Negotiators also agreed to allow dating partners convicted of a misdemeanor to regain the right to purchase a weapon after five years, as long as they were first-time offenders and not found guilty of any other crime or violent crime.

And lawmakers agreed to allow states access to federal funds to implement red-flag laws or to support what Mr. Cornyn described them as “crisis intervention programs,” including programs related to mental health courts, drug courts, and veterans’ courts.

The bill will be funded by delaying the implementation of a Medicare standard passed under former President Donald J. Trump that would limit hidden discounts negotiated between pharmaceutical companies and insurers.

Most Republicans in the Senate still opposed the move, arguing that it violated the rights of gun owners. Over the weekend, Texas Republicans booed Mr. Cornyn and he went on to formally “rebuke” him and eight other Republicans for their role in the negotiations.
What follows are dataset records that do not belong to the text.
-- ==== Sys2Proof/Machine/Step.lean ====
section
/-! DEFINITION. One step of the machine: the host's next access (70_reset_and_hazards.md R415), and where the next
instruction comes from: the word the host writes to CMD (10_state.md R32). -/

namespace Sys2Proof.Machine

/-- One step. -/
def step : State → Host.Outcome State Fault Refusal := nextEvent

/-- `s` with the command word of `nbits` bits of `w` as the host's next access, a 32-bit write to CMD, and the block
idle to take it. -/
def State.withFetchWord (s : State) (nbits w : Nat) : State :=
  { s with
    host := commandWrite (BitVec.ofNat 32 (w % 2 ^ nbits)) :: s.host
    status := { s.status with busy := false } }

end Sys2Proof.Machine
end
Some Progressive Democrats, especially in the House, where they have advanced much more ambitious gun reform legislation, have expressed concern over the notion of “hardening” schools or further stigmatizing mental health struggles.

But arms security activists and groups such as the NAACP, which supports broader arms legislation, said they would support it in trying to address at least some aspects of a crisis that has affected the country.

“When school children, church attendees and grocery buyers are shot down, the perfect can’t be the enemy of the good,” NAACP President Derrick Johnson said in a statement.

“This bipartisan legislation meets the most important test: it will save lives,” John Feinblatt, president of Everytown for Gun Safety, said in a statement. “We are now one step closer to breaking the 26-year deadlock that has blocked Congressional action to protect Americans from armed violence.”

Margot Sanger-Katz contributed to the report.